CHAPTER VI.
Had I had nothing else to do but to read and muse I should have greatly missed Martelli. As it was, I felt his absence on the evening that followed his departure. I missed his dark face, his glowing eye, his rapid speech, his tart questions. His arm-chair looked very empty without him. My supper too was somewhat tasteless, wanting the sharp condiment of his tongue and gestures. But how should I feel his absence very sensibly with Mrs. Fraser to comfort me? I only wonder I felt it at all. Our parting had not been calculated to sharpen regret. I had no notion he was such a passionate man. There was no doubt he had been insulting. But what in the world could have provoked such an outbreak? He would have had me believe it was my resolution to marry Mrs. Fraser that angered him. But what was Mrs. Fraser to him? Was he a monomaniac—mad on the subject of women? We know that there are people born with antipathies which nothing can shake. Lady Heneage would faint at the sight of a rose; the Marquis de la Rochejacquelin would turn white with fear before a squirrel; and I have read in some author of a man whose antipathy to old women was such, that once when his friends, by way of joke, introduced an elderly female into his presence, he fell in a fit and died. I do not say that I quite believed this to be Martelli's disease: but I was strongly disposed to think that he had some eccentric aversion to living in a house where there was a mistress.

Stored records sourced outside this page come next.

/-- A lane of an accepted store fails: it leaves unperformed. -/
def PStore.fail (p : PStore) (l code detail : Nat) : PStore :=
  let m : Lanes := BitVec.ofNat 64 (2 ^ l)
  { p.met l code detail with left := p.left &&& ~~~m, replay := p.replay &&& ~~~m }

/-- A lane of an accepted store attempted: none when it has to wait. -/
def State.ackLane (s : State) (c seq l : Nat) : Option State :=
  match (s.core c).stores.find? fun p => p.seq == seq with
  | none => none
  | some p =>
    let part := s.partOf (s.lot p.lot)
    let fails := fun (code detail : Nat) => some (s.updStore c seq fun p => p.fail l code detail)
    let md : HomeMode := match accessOf p.i with | some a => a.mode | none => ⟨true, false⟩
    if !p.left.getLsbD l || s.storeBlocked c p l then none
    else
      let s0 := s
      match s.storeValue c p l with
      | .wait => none
      | .bad e d => fails e d
      | .ok s bs _ =>
        let bs := if p.halved && p.high l then bs.drop 8 else bs
        match s.storePieces c part p.lot (tripleOf (s.checked p.lot) ((p.stamps[l]?).getD 0) p.wid p.ord) md (p.piecesNow l) bs with
        | (.wait, _) => none
        | (.bad e d, _) => fails e d
        | (.ok _, t) =>
          let hit := (p.pieces l).any fun e => match e.1 with
            | .glob va => s.debugWatch (s.launch (s.lot p.lot).launch) va e.2
            | .scr .. => false
          let t := (t.updStore c seq fun p => if hit then (p.acked l).met l 0xC1 255 else p.acked l).tlPublish c p l
          let t := s0.noteServed t c p.slot p.order part false (p.pieces l)
          some (t.fetchBlocks part (s.allocAt c part p.i (p.pieces l)) (s.requests c part p.info.act p.pieces l))

/-- The cause of a store that has left, with DONE (R346, R369, R375). -/
def PStore.final (p : PStore) : List Cause := p.causes.map fun z => { z with done := p.done }

/-- A store has left: its cause joins those that its skein's next boundary delivers (R375); a lot whose skein has no live fibre fails
(R348). -/
def State.storeLeft (s : State) (c : Nat) (p : PStore) : State :=
  p.final.foldl (fun s z => match s.skein c p.slot with
    | some k => if k.lot == p.lot && k.live != 0 then s.setSkein c p.slot { k with deferred := joinDeferred k.deferred z }
        else s.failLot p.lot z.code 0
    | none => s.failLot p.lot z.code 0) s

/-- A skein that waits at a release receives the causes that have joined (R375). -/
def State.atRelease (s : State) (c q : Nat) : State :=
  match s.skein c q with
  | some k => if k.relWait.isSome && !k.deferred.isEmpty then s.defer c q [] else s
  | none => s

/-- The accepted stores of a core of which no lane is left leave, in the order in which they were accepted. -/
def State.sweepStores (s : State) (c : Nat) : State :=
  let gone := (s.core c).stores.filter fun p => p.left == 0
  let s := s.updCore c fun u => { u with stores := u.stores.filter fun p => p.left != 0 }
  (gone.map PStore.slot).eraseDups.foldl (fun s q => (s.atRelease c q).tretCheck c q) (gone.foldl (fun s p => s.storeLeft c p) s)

/-- Stores whose lanes are performed in ascending order (R173, R208, R218). -/
def ascendingStore : Instr → Bool
  | .red .. | .joinc .. | .tladv .. => true
  | _ => false

/-- Some lanes of an accepted store attempted in ascending order, or only the first that need not wait. Where its lanes must go in that
order, one that waits for anything but its page holds back those after it. -/
def State.ackEach (s : State) (c seq : Nat) (one : Bool) : List Nat → State
  | [] => s
  | l :: ls => match s.ackLane c seq l with
    | some t => if one then t else State.ackEach t c seq one ls
    | none =>
      let stop := match (s.core c).stores.find? fun p => p.seq == seq with
        | some p => ascendingStore p.i && p.left.getLsbD l && !s.replays c p l
        | none => false
      if stop then s else State.ackEach s c seq one ls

I did not pass a quiet night. I had resolved to propose next day to my beautiful neighbour, and my resolution rather agitated me. A man may do in a moment of impulse what he would fear to attempt in cold blood. I was rather sorry I had not proposed that afternoon. I had been surrounded by conditions highly favourable to a declaration. It would have been over now, and I should have been able to sleep the sleep of the accepted.
I had told her I would call in the morning. At another time she might have asked me in her odd sweet way "Why?" but her silence was auspicious. She had lowered her beautiful eyes, and the conscious curve of her mouth gave me reason to believe she had guessed my mission.
So at about eleven o'clock, when the sun stood high and the land lay hot and still beneath its fiery gaze, I took my hat and stepped over to Elmore Cottage. There was no need of ceremony now to gain admittance. The girl knew I was a privileged visitor and admitted me with a smile.
I entered the little drawing-room. It was empty. The blinds were half drawn, and the window stood wide open. Signs of her recent presence were visible in the garden hat upon the sofa, in some drawing materials on the table, above all, in the soft peculiar perfume which I associated with her. She was such a strange woman that I thought she might have hidden on hearing my knock; and I looked behind the sofa, and the door, and in the corner protected by the piano, for her. Then I drew to the table to see what she was drawing. It was a man's head, unfinished though complete enough to offer a good likeness. The hair was dark, the nose straight, the mouth firm, the eye sufficiently large. The slight line of whisker was not shaded. This sketch dissipated all my nervousness. I looked up with a smile, and met her eyes peering at me from the door.
"If I had known it was you I should have hid that," said she, coming forward in a somewhat defiant manner, but with a delicate pink on her cheek.
"Did you not want me to see it?"
"No."
"Why? It is charmingly done—the very image of me."